# If You Have Read This Read Again



## ShineRunner (Sep 11, 2002)

Another thing that needs to be addressed by the powers in Washington. Seems to have been a very illegal move by the anointed one. :eyeroll: :******:

http://www.teapartytribune.com/2011/06/23/dream-act-obama-passes-amnesty-by-executive-order/


----------



## Plainsman (Jul 30, 2003)

Too good to let the lazy miss it ShineRunner.  This president has violated the constitution often, and has no respect for it or for this country. If we get him for another four years we are done for. What's he going to do next, sell off California to the Chinese to pay our debt to them?



> Last Friday, with no fanfare, no press coverage, and with every effort made to hide his actions from the American people, President Obama snuck through the spirit of the DREAM Act via an ICE memo.
> 
> Opposed by a majority of the American people and twice defeated in Congress, the DREAM Act grants amnesty to any illegal alien residing in the United States if s/he agrees to enlist in the U.S. military or enter college.
> 
> ...


----------



## ShineRunner (Sep 11, 2002)

Plainsman said:


> What's he going to do next, sell off California to the Chinese to pay our debt to them?

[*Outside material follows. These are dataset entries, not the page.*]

-- ==== Sys2Proof/Machine/StopOps.lean ====
section
/-! DEFINITION. What a STOP does to CAN requests and telegrams (R66, R70, R309, R317), with the accessors of both blocks. -/

namespace Sys2Proof.Machine
open Sys2Proof

/-- Changes controller `k`. -/
def modCan (s : State) (k : Fin 8) (f : CanCtl → CanCtl) : State := { s with can := { s.can with ctl := vmod s.can.ctl k f } }

/-- Object `i`. -/
def CanCtl.obj? (c : CanCtl) (i : Nat) : Option CanObj := c.objs.find? (fun o => o.idx == i)
/-- The DATA indices that an object maps. -/
def CanObj.vars (o : CanObj) : List Nat := o.sigs.filterMap (fun g => bindVar g.var)

/-- A logic tier writes a variable of the object (R309). -/
def canLogic (s : State) (o : CanObj) : Bool := o.vars.any (fun n => match var? s n with | some v => v.wblk == 3 | none => false)

/-- STOP of either kind: logic-written objects lose their pending requests (R309). -/
def canStop (s : State) : State :=
  (allFin 8).foldl (fun s k => modCan s k (fun c =>
    { c with reqs := c.reqs.filter (fun r => !(match c.obj? r.obj with | some o => canLogic s o | none => false)) })) s

/-- Changes NET. -/
def modNet (s : State) (f : NetBlk → NetBlk) : State := { s with net := f s.net }
/-- Changes transmit telegram `t`. -/
def modTx (s : State) (t : Fin 64) (f : TxTel → TxTel) : State := modNet s (fun n => { n with tx := vmod n.tx t (Option.map f) })
/-- A logic tier writes one of the bound words (R317). -/
def telLogic (s : State) (t : TxTel) : Bool :=
  t.binds.any (fun b => match (bindVar b).bind (var? s) with | some v => v.wblk == 3 | none => false)

/-- A STOP: telegrams of logic values are not sent (R317). -/
def telStop (s : State) : State :=
  (allFin 64).foldl (fun s t => match s.net.tx[t] with
    | some x => if telLogic s x then modTx s t (fun y => { y with due := none }) else s
    | none => s) s

end Sys2Proof.Machine
end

Might not be a bad idea! :thumb: Get rid of a lot of left wingers, not to mention my ex lives out there. :rollin: :rollin: :rollin:

Give the good guys a few days to move out. The rest will stay because they want/do not believe it is coming! :eyeroll:


----------



## Plainsman (Jul 30, 2003)

Many people don't want to believe how bad things are getting. I got this email that listed "first president to" and gave a list of things like all the czars Obama has, and the unconstitutional things he has done. I didn't run it through snoops, and perhaps should have checked it over better. Anyway, one of the guys who was on here years ago and very conservative chewed me rear for posting it on fishingbuddy. He is still ticked about the high fence issue, and so angry that he is sticking up for Obama to get even with me. What a mentality. He is willing to let Obama slide just because of a get even attitude. I don't know what was wrong. 
Hey, I'll take the chance of posting it here and let you guys critique it. Tear it apart, but remember I didn't write it. I know my liberal friends on here will not be as hard as my conservatives who hate my guts over the high fence. I would really like a perspective on this, so confirm or shoot it down is great and not personal.



> by Rich Carroll
> 
> Mr. Hope and Change wants to create a nation humbled; humiliated, casting-aside capitalism and individual freedoms for one where we the people are government controlled. This would be a system that genuflects mediocrity, steals personal aspiration and opportunity, and punishes those who strive to succeed.
> 
> ...


----------



## spentwings (Apr 25, 2007)

Reminds me of Michelle's $500 sneakers.
In fact the Obamas remind me of superstars that flaunt their money and position.
Except in their case there's no talent involved,,,just blind luck, our money,,, and an ignorant American electorate.


----------